*** Opening of INFORMATION SHOWN ***

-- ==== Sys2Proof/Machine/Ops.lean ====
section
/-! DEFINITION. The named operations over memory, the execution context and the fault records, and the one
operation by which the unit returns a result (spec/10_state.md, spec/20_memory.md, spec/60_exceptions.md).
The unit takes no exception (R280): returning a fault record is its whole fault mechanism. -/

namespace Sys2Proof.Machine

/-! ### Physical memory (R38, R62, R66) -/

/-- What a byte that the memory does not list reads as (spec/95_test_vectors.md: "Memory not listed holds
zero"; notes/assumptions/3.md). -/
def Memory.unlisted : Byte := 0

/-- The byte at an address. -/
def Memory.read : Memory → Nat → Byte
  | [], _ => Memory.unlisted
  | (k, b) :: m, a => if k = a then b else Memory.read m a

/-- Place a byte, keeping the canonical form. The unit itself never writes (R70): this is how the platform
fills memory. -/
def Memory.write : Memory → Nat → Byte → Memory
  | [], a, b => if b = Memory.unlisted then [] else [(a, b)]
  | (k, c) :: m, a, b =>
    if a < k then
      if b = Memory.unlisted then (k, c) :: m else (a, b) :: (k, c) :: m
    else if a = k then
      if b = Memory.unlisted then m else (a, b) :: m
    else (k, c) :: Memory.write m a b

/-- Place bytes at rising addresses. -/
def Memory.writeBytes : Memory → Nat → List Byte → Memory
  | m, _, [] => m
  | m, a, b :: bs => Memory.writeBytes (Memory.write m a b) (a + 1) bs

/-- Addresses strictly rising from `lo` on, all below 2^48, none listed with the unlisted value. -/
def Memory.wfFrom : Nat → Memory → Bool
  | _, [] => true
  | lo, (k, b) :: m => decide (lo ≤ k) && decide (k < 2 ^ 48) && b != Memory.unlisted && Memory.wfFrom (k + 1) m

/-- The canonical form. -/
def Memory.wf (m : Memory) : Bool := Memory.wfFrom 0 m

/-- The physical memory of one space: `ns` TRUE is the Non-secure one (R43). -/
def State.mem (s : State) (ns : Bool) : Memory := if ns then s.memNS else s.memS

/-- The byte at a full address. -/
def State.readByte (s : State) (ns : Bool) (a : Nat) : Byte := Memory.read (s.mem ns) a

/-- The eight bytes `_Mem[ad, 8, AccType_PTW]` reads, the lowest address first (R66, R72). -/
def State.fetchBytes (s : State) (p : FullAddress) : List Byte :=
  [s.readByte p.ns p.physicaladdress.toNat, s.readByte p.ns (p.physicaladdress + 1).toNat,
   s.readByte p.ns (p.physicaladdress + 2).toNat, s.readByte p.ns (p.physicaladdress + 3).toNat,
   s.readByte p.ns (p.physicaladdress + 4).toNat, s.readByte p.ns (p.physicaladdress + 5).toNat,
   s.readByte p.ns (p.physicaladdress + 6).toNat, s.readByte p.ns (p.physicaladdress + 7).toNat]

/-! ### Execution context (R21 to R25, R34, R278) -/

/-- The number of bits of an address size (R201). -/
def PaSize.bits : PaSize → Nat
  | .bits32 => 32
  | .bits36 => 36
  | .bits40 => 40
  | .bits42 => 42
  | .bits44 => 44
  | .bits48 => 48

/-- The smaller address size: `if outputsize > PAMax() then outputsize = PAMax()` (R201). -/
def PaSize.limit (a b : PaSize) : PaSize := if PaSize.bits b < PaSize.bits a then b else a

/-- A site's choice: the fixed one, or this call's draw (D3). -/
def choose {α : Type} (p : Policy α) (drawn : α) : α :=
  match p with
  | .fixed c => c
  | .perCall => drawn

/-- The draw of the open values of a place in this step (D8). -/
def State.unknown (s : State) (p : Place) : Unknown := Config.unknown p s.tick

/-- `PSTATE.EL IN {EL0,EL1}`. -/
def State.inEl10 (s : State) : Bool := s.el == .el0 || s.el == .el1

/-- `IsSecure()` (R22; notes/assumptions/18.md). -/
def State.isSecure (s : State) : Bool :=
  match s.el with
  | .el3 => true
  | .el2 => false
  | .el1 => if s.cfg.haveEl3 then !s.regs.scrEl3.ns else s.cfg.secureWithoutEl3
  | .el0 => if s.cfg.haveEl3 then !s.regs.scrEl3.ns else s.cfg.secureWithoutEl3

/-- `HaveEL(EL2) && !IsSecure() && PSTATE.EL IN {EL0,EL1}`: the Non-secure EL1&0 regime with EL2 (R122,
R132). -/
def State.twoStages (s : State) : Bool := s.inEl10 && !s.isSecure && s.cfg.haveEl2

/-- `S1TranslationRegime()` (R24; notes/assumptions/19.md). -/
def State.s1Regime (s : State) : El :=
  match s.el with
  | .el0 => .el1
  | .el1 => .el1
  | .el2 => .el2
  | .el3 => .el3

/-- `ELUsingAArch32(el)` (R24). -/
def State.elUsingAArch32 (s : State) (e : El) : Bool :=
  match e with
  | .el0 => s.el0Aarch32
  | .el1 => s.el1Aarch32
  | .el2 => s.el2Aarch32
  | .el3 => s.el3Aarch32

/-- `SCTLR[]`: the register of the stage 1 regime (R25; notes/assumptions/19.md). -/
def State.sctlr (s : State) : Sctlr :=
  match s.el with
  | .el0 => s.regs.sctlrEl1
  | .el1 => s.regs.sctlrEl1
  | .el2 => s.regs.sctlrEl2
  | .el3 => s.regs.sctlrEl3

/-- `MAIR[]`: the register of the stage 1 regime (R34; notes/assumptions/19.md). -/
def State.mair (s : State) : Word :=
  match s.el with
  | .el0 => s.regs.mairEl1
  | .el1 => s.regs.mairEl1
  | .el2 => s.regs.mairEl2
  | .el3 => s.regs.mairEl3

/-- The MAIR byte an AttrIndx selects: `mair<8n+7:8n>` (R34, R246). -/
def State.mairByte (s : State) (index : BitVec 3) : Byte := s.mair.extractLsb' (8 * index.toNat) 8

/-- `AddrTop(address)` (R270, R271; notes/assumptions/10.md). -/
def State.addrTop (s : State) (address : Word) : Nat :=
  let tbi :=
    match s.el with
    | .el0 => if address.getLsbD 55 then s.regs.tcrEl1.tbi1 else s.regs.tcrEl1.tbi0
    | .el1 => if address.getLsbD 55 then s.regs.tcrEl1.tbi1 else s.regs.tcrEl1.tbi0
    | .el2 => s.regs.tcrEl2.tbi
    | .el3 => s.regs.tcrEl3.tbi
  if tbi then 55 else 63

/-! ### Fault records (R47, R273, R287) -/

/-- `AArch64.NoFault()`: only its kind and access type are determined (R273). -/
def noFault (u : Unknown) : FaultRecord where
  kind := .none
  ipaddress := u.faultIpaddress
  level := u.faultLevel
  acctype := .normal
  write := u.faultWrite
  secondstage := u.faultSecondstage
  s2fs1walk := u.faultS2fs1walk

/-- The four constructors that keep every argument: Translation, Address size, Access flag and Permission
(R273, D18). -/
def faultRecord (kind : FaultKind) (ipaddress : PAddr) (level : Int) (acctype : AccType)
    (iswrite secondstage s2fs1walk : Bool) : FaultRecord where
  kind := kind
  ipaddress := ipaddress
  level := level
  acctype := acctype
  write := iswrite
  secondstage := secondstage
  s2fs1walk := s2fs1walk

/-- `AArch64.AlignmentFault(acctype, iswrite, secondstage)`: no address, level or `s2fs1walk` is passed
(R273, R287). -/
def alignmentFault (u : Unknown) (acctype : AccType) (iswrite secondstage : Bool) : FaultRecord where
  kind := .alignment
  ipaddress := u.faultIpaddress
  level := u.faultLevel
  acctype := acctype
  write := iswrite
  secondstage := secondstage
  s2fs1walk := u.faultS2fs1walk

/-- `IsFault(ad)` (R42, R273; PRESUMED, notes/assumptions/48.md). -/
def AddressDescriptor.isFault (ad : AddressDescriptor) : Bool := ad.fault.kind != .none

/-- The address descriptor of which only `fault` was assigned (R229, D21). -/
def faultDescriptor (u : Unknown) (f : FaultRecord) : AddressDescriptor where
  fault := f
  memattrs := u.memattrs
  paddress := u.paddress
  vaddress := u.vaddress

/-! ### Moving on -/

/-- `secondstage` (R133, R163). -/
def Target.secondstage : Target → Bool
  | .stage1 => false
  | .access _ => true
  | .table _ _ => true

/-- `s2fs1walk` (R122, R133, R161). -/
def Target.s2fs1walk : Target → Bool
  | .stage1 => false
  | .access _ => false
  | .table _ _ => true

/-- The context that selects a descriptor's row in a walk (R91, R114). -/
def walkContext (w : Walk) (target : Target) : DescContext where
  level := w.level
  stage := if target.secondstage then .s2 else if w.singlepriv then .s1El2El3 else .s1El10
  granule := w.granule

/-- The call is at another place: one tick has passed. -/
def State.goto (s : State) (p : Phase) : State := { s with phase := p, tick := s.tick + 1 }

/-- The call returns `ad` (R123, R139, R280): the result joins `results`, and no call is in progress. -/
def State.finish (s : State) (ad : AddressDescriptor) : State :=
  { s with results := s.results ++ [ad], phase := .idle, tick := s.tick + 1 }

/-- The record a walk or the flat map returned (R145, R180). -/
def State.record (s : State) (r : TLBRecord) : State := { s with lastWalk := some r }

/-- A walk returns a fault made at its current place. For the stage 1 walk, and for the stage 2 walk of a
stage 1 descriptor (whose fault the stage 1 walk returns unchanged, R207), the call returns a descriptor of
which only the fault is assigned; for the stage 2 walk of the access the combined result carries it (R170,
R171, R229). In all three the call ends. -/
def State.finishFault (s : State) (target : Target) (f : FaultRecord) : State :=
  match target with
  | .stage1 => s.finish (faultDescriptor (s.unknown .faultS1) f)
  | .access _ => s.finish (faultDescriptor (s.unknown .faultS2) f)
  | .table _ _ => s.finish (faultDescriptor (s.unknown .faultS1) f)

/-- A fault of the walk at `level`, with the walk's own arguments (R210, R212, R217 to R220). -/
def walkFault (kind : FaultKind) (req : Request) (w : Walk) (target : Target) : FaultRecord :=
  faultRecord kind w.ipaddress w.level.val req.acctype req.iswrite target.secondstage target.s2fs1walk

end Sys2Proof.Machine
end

*** Close of INFORMATION SHOWN ***

» **YOUR TASK**: Please write out, exactly as they appear above, only the lines in the stretch from the line with "R273, R287) -/" through the line with "(R273, R287). -/".

» **FINISHED EXERCISE**:
/-! ### Fault records (R47, R273, R287) -/

/-- `AArch64.NoFault()`: only its kind and access type are determined (R273). -/
def noFault (u : Unknown) : FaultRecord where
  kind := .none
  ipaddress := u.faultIpaddress
  level := u.faultLevel
  acctype := .normal
  write := u.faultWrite
  secondstage := u.faultSecondstage
  s2fs1walk := u.faultS2fs1walk

/-- The four constructors that keep every argument: Translation, Address size, Access flag and Permission
(R273, D18). -/
def faultRecord (kind : FaultKind) (ipaddress : PAddr) (level : Int) (acctype : AccType)
    (iswrite secondstage s2fs1walk : Bool) : FaultRecord where
  kind := kind
  ipaddress := ipaddress
  level := level
  acctype := acctype
  write := iswrite
  secondstage := secondstage
  s2fs1walk := s2fs1walk

/-- `AArch64.AlignmentFault(acctype, iswrite, secondstage)`: no address, level or `s2fs1walk` is passed
(R273, R287). -/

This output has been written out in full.